Entries provided
/-! ## END -/

theorem otpRead_whole {lo n : Nat} {d : Dev} (hb : d.fault.otpBad = []) (ho : d.otp.bad = []) : otpRead lo n d = (d, []) := by
  unfold otpRead
  generalize (List.range n).map (fun i => lo + i) = l
  have hd : ({ d with fault.otpBad := [] } : Dev) = d := by rw [← hb]
  induction l with
  | nil => rfl
  | cons w t ih =>
    rw [List.foldl_cons]
    simp only [hb, ho, adel, List.filter_nil]
    rw [hd]
    exact ih

theorem kerHash_whole {key : Nat} {d : Dev} (hb : d.fault.otpBad = []) (ho : d.otp.bad = []) : (kerHash key d).1 = d := by
  unfold kerHash
  split
  · rw [otpRead_whole hb ho]
  · split
    · rw [otpRead_whole hb ho]
    · rfl

theorem kerHash_counted (key : Nat) (hb : s.fault.otpBad = []) (ho : s.otp.bad = []) : (kerHash key (counted m s.toDev)).2 = (kerHash key s.toDev).2 := by
  have h1 : ∀ lo n, otpRead lo n (counted m s.toDev) = (counted m s.toDev, []) := fun lo n => otpRead_whole hb ho
  have h2 : ∀ lo n, otpRead lo n s.toDev = (s.toDev, []) := fun lo n => otpRead_whole hb ho
  unfold kerHash
  rw [h1, h1, h2, h2]
  split
  · rfl
  · split <;> rfl

end Load

end Sys2Proof.Proofs
end

section
/-! PROOF. An image installed, discarded or refused at its END, and the array's statistics (10_engines_and_flumes.md R311, R313, R314,
R317). -/

namespace Sys2Proof.Proofs

open Sys2Proof Sys2Proof.Machine Sys2Proof.Safety Sys2Proof.Laws

/-! ## Generators -/

/-- b is a but for generators that have started; none of a kernel that is being unloaded starts. -/
def Started (a b : Dev) : Prop :=
  b = { a with eng := { a.eng with kernels := b.eng.kernels } } ∧
  ∀ j, kernelAt b j = { kernelAt a j with genOn := (kernelAt b j).genOn } ∧ ((kernelAt a j).unloading = true → kernelAt b j = kernelAt a j)

theorem started_refl (a : Dev) : Started a a := ⟨rfl, fun _ => ⟨rfl, fun _ => rfl⟩⟩

theorem started_trans {a b c : Dev} (hab : Started a b) (hbc : Started b c) : Started a c := by
  obtain ⟨hb, hkb⟩ := hab
  obtain ⟨hc, hkc⟩ := hbc
  refine ⟨?_, fun j => ⟨?_, fun h => ?_⟩⟩
  · rw [hb] at hc
    exact hc
  · have h1 := (hkc j).1
    rw [(hkb j).1] at h1
    exact h1
  · have hun : (kernelAt b j).unloading = true := by
      rw [(hkb j).2 h]
      exact h
    exact ((hkc j).2 hun).trans ((hkb j).2 h)

/-- Slot k's generator started, where it may. -/
theorem started_slot (k : Nat) (d : Dev) (p : Bool) (hp : p = true → (kernelAt d k).unloading = false) :
    Started d (if p = true then modKernel k (fun x => { x with genOn := true }) d else d) := by
  split
  · next h =>
    refine ⟨rfl, fun j => ?_⟩
    by_cases hk : k < d.eng.kernels.length
    · rw [kernelAt_modKernel k j _ hk]
      split
      · next hj =>
        subst hj
        exact ⟨rfl, fun hu => absurd (hu.symm.trans (hp h)) (by decide)⟩
      · exact ⟨rfl, fun _ => rfl⟩
    · have hsame : kernelAt (modKernel k (fun x => { x with genOn := true }) d) j = kernelAt d j := by
        unfold kernelAt modKernel
        rw [List.modify_eq_self (Nat.le_of_not_lt hk)]
      rw [hsame]
      exact ⟨rfl, fun _ => rfl⟩
  · exact started_refl d

theorem startGens_started (d : Dev) : Started d (startGens d) := by
  have hall : ∀ (l : List Nat) (g : Nat → Dev → Dev), (∀ k x, Started x (g k x)) → ∀ x : Dev, Started x (forEach l g x) := fun l g hg x => by
    induction l generalizing x with
    | nil => exact started_refl x
    | cons k t ih => exact started_trans (hg k x) (ih _)
  refine hall [0, 1, 2, 3] _ (fun k x => ?_) d
  refine started_slot k x _ fun h => ?_
  simp only [Bool.and_eq_true, Bool.not_eq_true'] at h
  exact h.1.1.1.2

section Load

variable {s : State} {m : Msg}

/-! ## END -/

theorem kerInstall_leaves (c : Ctx) {k : Nat} (l : List Word) {d : Dev} (hk : k < d.eng.kernels.length) :
    ∃ q e, q.length ≤ d.jrn.q27.length + 1 ∧ kerInstall c k l d = { d with eng := e, jrn := { d.jrn with q27 := q } } ∧
      (kernelAt (kerInstall c k l d) k).loaded = true ∧ (kernelAt (kerInstall c k l d) k).image = l ∧
      (kernelAt (kerInstall c k l d) k).staging = none := by
  generalize hx : ({ modKernel k (fun x => { Kernel.reset with loaded := true, image := l, gen := (x.gen + 1) % 256 }) d with
    eng := { (modKernel k (fun x => { Kernel.reset with loaded := true, image := l, gen := (x.gen + 1) % 256 }) d).eng with
      copies := (modKernel k (fun x => { Kernel.reset with loaded := true, image := l, gen := (x.gen + 1) % 256 }) d).eng.copies ++
        ((List.range 16).filter (fun e => inService (eng (modKernel k (fun x => { Kernel.reset with loaded := true, image := l, gen := (x.gen + 1) % 256 }) d) e))).map
          (fun e => (e, k)) } } : Dev) = x
  have hinst : kerInstall c k l d = startGens (jchange c (0x0BE0 + k) 0 (recordOf l) x) := by
    rw [← hx]
    rfl
  have hslot : kernelAt x k = { Kernel.reset with loaded := true, image := l, gen := ((kernelAt d k).gen + 1) % 256 } := by
    rw [← hx]
    refine (kernelAt_modKernel k k _ hk).trans (if_pos rfl)
  have hlen := jchange_length c (0x0BE0 + k) 0 (recordOf l) x
  have hjrn : x.jrn = d.jrn := by
    rw [← hx]
    rfl
  have hxd : x = { d with eng := x.eng } := by
    rw [← hx]
    rfl
  obtain ⟨hgen, hkern⟩ := startGens_started (jchange c (0x0BE0 + k) 0 (recordOf l) x)
  have hmid : kernelAt (jchange c (0x0BE0 + k) 0 (recordOf l) x) k = kernelAt x k := by
    rw [jchange_kept]
    rfl
  have hfin : kernelAt (kerInstall c k l d) k =
      { kernelAt x k with genOn := (kernelAt (startGens (jchange c (0x0BE0 + k) 0 (recordOf l) x)) k).genOn } := by
    rw [hinst, ← hmid]
    exact (hkern k).1
  refine ⟨(jchange c (0x0BE0 + k) 0 (recordOf l) x).jrn.q27, (kerInstall c k l d).eng, ?_, ?_, ?_, ?_, ?_⟩
  · rw [hjrn] at hlen
    exact hlen
  · rw [hinst, hgen, jchange_kept, balWrite_jrn, hjrn]
    dsimp only
    rw [hxd]
  · rw [hfin, hslot]
  · rw [hfin, hslot]
  · rw [hfin, hslot]
    rfl

theorem kernelEnd_reserved (hc : Calm s.toDev) (ht : takes s.toDev 0x48 true m = true) (hl : kerLen m = true)
    (hop : bf (req m 1) 24 8 = 3) (hw : req m 1 &&& ~~~ 0xFFC00000 ≠ 0) : Answers (.kernelLoadEnd m) s (Replied 0x48 m stRANGE [] s.toDev) := by
  have hbits : onlyBits 0xFFC00000 (req m 1) = false := Bool.eq_false_iff.mpr fun h => hw ((onlyBits_iff _ _).mp h)
  refine kernel_refused rfl hc ht hl ?_ (by decide)
  rw [kernelCmd_end hop, kerEnd, hbits]
  rfl

/-- The answer of an END that refuses an image. -/
theorem kernelEnd_discards {st : Status} (hc : Calm s.toDev) (ht : takes s.toDev 0x48 true m = true) (hl : kerLen m = true)
    (hf : kernelCmd m (counted m s.toDev) = .forced st [] (counted m (kerDiscard (bf (req m 1) 22 2) s.toDev))) :
    Answers (.kernelLoadEnd m) s (Replied 0x48 m st [] (kerDiscard (bf (req m 1) 22 2) s.toDev)) :=
  replied_forced (c := kerCmd) (f := kernelCmd m) rfl ht hc (admits_plain hl) hf (calm_of_eq hc rfl rfl rfl rfl) id
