-- ==== Sys2Proof/Machine/Flags.lean ====
section
/-! DEFINITION. The flags `BUSY`, `SESS`, `IE`, `ERRF`, the operations that write them (spec/40_bus_primitives.md R112,
spec/60_exceptions.md R202), and the output ports (spec/10_state.md R24, R28, R37). -/

namespace Sys2Proof.Machine

/-- The micro-step `IrqOff`: `IE <- 0`, `SESS <- OPEN` (R112). -/
def State.irqOff (s : State) : State :=
  { s with ie := false, sess := .opened, events := .irqOff :: s.events }

/-- The micro-step `IrqOn`: `SESS <- CLOSED`, `IE <- 1`, unconditionally (R112, R26; notes/assumptions/24.md). -/
def State.irqOn (s : State) : State :=
  { s with sess := .closed, ie := true, events := .irqOn :: s.events }

/-- `raise BusNack(kind)`, the one exception (R202): `ERRF <- 1` and `Err(kind)` in `TRACE`, which is the pulse of `err`
(R203). It does not abort (R204); the failed response in `TRACE` is what dooms `DEV` to a havoc at `Done` (R61). -/
def State.raiseBusNack (k : Kind) (s : State) : State :=
  { s with errf := true, events := .err k :: s.events }

/-- `BUSY` (R24). -/
def State.busy (s : State) : Bool := decide (s.phase = .run)

/-- `cmd_ready` (R37). -/
def State.cmdReady (s : State) : Bool := decide (s.phase = .idle)

/-- `irq_enable` (R37). -/
def State.irqEnable (s : State) : Bool := s.ie

/-- `STATUS` (R28): `ERRF`, `IE`, `SESS`, `BUSY` as bits 3 to 0. -/
def State.status (s : State) : BitVec 4 :=
  BitVec.ofBool s.errf ++ BitVec.ofBool s.ie ++ BitVec.ofBool (decide (s.sess = .opened)) ++ BitVec.ofBool s.busy

/-- The code of a bus step on `bus_req_kind` (R86). -/
def Kind.code : Kind → BitVec 2
  | .start => 0b00#2
  | .addr => 0b01#2
  | .data => 0b10#2
  | .stop => 0b11#2

/-- `bus_req_valid` (R37): a bus step is in flight. -/
def State.busReqValid (s : State) : Bool := s.pending.isSome

/-- `bus_req_kind` while a step is in flight (R37, R86). -/
def State.busReqKind (s : State) : Option (BitVec 2) := s.pending.map (·.kind.code)

/-- `bus_req_data` while a step is in flight (R37, R86). -/
def State.busReqData (s : State) : Option Byte := s.pending.map (·.data)

/-- The event is a `raise` (R32, R202). -/
def Event.isErr : Event → Bool
  | .err _ => true
  | .irqOff | .irqOn | .req _ | .rsp _ | .done => false

/-- The pulses `err` has given (R203): one per `raise`. -/
def State.errPulses (s : State) : Nat := s.events.countP Event.isErr

end Sys2Proof.Machine
end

Task to carry out
Within the records above, find every line holding the word "Answers" and give the total as a bare number.

Expected answer
2